Work instruction — Below are entries. Copy exactly the lines running from the line that holds "let s := if" to the line that holds "a write-out. -/", with both ends included.

Data extracts —
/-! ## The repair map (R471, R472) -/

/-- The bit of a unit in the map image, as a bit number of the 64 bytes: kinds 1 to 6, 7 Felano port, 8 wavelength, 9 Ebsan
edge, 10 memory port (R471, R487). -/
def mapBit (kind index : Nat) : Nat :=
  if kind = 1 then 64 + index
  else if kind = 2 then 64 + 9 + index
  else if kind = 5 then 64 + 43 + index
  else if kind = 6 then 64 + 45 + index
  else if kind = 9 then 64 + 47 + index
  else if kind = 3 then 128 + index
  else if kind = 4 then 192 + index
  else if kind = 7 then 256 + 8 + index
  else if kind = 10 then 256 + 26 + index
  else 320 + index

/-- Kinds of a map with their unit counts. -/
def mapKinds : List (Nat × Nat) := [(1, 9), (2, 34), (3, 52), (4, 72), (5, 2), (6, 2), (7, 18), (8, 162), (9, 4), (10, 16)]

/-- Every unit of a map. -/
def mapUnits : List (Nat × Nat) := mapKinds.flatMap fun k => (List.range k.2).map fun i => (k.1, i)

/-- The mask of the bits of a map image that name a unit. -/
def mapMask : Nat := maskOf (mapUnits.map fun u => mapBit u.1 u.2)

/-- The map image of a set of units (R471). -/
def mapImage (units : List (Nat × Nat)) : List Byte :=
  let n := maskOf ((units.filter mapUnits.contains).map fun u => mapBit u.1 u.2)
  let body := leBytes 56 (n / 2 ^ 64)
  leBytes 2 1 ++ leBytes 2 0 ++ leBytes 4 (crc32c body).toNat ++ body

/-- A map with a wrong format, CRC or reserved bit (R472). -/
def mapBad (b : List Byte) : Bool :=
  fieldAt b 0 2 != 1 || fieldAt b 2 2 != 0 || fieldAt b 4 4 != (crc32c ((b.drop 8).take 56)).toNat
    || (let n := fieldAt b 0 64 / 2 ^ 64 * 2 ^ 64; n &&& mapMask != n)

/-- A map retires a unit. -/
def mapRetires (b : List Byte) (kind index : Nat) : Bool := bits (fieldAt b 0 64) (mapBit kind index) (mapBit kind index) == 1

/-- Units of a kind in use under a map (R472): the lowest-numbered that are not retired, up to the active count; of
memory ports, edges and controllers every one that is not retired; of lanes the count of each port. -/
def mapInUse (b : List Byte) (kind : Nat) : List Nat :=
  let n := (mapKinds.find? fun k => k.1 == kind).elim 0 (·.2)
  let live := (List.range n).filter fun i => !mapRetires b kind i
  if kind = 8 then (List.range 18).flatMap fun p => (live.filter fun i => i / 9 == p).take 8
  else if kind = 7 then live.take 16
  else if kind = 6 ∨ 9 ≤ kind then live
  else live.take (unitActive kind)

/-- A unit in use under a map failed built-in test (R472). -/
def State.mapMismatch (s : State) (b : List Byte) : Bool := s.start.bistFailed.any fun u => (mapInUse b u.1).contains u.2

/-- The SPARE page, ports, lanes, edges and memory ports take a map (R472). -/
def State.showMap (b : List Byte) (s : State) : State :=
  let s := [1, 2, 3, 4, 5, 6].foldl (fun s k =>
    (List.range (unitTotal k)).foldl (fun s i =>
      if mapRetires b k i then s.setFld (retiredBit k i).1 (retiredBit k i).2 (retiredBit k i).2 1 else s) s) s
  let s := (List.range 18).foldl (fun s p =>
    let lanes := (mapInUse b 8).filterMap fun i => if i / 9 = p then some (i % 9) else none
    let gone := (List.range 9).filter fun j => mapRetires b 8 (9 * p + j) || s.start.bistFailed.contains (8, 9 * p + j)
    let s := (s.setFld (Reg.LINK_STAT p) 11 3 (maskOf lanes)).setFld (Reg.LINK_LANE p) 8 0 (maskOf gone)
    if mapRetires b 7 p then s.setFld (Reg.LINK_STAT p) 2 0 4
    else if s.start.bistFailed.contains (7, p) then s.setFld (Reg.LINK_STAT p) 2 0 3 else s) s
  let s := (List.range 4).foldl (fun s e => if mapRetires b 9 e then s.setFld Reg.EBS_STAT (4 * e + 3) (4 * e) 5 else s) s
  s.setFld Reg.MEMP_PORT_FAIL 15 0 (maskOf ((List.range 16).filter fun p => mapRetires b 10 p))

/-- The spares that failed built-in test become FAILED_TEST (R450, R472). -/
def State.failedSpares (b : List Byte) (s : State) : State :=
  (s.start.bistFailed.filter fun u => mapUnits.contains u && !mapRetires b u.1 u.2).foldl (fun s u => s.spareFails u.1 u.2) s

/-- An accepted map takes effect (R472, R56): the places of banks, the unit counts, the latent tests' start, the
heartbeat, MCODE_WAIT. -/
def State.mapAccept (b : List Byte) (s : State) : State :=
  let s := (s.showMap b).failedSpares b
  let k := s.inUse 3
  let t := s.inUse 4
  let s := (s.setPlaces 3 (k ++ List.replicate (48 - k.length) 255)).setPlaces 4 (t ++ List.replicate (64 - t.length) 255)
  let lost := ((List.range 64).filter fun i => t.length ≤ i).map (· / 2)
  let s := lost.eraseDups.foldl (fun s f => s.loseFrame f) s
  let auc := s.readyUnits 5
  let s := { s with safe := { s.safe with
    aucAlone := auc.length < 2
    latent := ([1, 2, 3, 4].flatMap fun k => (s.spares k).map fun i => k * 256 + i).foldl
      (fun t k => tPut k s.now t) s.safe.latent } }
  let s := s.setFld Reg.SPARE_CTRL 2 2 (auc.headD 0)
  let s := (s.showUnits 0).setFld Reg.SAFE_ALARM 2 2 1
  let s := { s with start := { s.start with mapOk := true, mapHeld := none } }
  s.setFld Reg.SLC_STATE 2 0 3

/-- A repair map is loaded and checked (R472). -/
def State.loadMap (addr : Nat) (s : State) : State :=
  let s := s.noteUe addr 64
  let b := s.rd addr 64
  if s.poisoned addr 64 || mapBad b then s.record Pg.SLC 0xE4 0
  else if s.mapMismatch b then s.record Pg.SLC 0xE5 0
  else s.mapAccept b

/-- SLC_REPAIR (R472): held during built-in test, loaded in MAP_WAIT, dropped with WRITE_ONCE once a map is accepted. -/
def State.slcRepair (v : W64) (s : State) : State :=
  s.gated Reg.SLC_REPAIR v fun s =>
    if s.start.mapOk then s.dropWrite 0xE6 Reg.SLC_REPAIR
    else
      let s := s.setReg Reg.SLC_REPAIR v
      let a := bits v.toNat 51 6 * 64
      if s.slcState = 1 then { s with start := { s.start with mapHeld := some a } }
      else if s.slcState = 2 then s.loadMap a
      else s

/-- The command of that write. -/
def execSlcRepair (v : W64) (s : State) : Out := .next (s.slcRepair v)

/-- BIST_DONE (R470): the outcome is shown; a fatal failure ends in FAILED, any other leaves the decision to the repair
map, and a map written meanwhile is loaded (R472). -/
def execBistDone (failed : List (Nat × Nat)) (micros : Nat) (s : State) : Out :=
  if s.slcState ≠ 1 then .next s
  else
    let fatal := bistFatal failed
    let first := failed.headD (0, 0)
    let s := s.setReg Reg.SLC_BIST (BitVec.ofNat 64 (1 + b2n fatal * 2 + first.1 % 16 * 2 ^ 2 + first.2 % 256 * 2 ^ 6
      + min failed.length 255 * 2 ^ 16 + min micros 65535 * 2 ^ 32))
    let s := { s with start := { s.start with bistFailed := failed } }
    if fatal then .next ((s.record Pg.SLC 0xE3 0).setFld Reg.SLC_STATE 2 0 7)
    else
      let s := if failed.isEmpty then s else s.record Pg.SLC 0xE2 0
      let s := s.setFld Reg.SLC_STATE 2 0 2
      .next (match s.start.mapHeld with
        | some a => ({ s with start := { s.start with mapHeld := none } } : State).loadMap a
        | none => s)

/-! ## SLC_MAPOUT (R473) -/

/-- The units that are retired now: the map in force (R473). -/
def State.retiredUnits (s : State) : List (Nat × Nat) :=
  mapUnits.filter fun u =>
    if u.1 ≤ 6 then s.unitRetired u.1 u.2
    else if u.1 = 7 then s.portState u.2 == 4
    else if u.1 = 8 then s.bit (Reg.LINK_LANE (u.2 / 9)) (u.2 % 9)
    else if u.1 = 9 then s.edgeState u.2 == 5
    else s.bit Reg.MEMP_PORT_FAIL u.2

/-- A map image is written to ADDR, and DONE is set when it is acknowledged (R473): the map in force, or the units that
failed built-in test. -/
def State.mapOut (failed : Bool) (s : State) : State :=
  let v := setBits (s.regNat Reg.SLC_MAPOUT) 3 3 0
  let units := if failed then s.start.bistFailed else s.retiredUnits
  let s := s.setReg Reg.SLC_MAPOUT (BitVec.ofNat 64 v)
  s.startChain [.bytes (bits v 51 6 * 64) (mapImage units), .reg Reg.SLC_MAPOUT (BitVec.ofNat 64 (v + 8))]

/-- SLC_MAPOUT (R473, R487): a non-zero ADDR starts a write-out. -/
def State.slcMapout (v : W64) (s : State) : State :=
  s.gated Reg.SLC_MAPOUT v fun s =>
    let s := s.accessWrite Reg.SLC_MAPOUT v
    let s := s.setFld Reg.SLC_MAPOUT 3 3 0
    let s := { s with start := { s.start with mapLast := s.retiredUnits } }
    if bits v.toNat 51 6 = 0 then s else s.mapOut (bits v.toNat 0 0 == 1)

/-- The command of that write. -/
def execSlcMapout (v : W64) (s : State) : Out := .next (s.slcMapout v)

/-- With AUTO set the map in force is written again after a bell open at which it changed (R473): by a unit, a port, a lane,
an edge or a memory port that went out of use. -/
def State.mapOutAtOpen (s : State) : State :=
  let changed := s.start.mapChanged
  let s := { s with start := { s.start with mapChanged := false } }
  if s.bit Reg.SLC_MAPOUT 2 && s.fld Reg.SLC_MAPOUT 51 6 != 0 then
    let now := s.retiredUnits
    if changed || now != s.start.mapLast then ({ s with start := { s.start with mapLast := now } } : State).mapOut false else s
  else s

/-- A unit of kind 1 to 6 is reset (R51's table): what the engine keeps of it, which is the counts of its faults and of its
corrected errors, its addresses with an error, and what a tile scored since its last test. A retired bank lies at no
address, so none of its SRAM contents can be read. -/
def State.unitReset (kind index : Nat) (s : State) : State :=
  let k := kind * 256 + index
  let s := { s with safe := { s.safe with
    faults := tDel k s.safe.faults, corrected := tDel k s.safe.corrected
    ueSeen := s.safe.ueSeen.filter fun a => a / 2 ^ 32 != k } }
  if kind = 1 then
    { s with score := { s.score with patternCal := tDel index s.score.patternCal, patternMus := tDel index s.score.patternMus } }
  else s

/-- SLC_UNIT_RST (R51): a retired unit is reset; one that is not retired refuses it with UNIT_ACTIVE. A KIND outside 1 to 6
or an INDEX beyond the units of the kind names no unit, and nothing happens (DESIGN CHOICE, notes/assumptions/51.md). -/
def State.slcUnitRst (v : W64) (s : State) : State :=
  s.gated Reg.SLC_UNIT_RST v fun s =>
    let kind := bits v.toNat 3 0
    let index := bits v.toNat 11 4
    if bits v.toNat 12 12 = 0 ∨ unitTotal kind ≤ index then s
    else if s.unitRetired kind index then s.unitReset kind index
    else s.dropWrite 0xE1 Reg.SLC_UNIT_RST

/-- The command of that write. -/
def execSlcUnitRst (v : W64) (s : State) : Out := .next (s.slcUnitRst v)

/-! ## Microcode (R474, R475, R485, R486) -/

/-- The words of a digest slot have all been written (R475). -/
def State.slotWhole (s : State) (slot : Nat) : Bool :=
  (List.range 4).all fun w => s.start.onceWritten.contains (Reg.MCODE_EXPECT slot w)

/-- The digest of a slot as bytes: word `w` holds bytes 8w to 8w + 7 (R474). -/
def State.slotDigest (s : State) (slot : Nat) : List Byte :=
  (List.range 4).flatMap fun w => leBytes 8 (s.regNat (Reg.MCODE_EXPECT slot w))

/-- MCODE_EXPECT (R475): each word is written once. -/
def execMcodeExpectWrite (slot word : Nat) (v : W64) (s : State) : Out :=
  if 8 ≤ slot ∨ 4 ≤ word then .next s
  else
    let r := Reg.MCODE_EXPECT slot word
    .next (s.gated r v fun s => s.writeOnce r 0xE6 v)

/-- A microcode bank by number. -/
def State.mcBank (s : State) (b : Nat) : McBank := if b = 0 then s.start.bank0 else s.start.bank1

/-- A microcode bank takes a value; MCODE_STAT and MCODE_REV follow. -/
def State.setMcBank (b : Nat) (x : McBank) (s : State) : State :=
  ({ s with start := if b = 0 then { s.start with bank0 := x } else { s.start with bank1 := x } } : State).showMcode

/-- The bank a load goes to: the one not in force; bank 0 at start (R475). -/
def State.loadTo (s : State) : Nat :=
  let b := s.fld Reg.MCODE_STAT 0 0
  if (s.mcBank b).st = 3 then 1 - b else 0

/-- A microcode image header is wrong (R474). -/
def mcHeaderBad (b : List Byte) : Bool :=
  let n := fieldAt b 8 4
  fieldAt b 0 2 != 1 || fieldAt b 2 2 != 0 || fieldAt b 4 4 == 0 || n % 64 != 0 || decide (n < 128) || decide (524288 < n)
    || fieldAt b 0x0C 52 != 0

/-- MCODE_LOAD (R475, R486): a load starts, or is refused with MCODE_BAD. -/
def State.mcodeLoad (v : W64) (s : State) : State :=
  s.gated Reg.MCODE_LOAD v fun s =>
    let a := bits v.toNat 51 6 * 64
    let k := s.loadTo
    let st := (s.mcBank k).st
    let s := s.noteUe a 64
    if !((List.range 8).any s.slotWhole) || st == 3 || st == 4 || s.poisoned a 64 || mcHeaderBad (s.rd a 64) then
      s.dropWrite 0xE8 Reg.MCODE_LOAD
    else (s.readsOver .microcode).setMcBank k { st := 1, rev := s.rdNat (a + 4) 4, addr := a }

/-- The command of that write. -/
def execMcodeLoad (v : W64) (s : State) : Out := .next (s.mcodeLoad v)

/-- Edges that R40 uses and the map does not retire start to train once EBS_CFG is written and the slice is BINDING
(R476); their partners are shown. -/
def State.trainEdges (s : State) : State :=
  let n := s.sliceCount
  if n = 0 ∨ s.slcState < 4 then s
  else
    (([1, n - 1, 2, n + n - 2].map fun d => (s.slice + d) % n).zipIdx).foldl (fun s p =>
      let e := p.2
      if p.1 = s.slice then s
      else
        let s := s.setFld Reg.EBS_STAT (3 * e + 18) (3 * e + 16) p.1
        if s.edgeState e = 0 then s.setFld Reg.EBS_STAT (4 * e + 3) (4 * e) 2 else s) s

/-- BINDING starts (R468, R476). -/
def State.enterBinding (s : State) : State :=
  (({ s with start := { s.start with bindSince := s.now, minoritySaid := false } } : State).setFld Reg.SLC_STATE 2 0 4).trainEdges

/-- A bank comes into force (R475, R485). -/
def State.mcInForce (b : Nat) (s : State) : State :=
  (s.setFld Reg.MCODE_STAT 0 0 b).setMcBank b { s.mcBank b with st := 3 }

Response for this exercise —
      let s := if failed.isEmpty then s else s.record Pg.SLC 0xE2 0
      let s := s.setFld Reg.SLC_STATE 2 0 2
      .next (match s.start.mapHeld with
        | some a => ({ s with start := { s.start with mapHeld := none } } : State).loadMap a
        | none => s)

/-! ## SLC_MAPOUT (R473) -/

/-- The units that are retired now: the map in force (R473). -/
def State.retiredUnits (s : State) : List (Nat × Nat) :=
  mapUnits.filter fun u =>
    if u.1 ≤ 6 then s.unitRetired u.1 u.2
    else if u.1 = 7 then s.portState u.2 == 4
    else if u.1 = 8 then s.bit (Reg.LINK_LANE (u.2 / 9)) (u.2 % 9)
    else if u.1 = 9 then s.edgeState u.2 == 5
    else s.bit Reg.MEMP_PORT_FAIL u.2

/-- A map image is written to ADDR, and DONE is set when it is acknowledged (R473): the map in force, or the units that
failed built-in test. -/
def State.mapOut (failed : Bool) (s : State) : State :=
  let v := setBits (s.regNat Reg.SLC_MAPOUT) 3 3 0
  let units := if failed then s.start.bistFailed else s.retiredUnits
  let s := s.setReg Reg.SLC_MAPOUT (BitVec.ofNat 64 v)
  s.startChain [.bytes (bits v 51 6 * 64) (mapImage units), .reg Reg.SLC_MAPOUT (BitVec.ofNat 64 (v + 8))]

/-- SLC_MAPOUT (R473, R487): a non-zero ADDR starts a write-out. -/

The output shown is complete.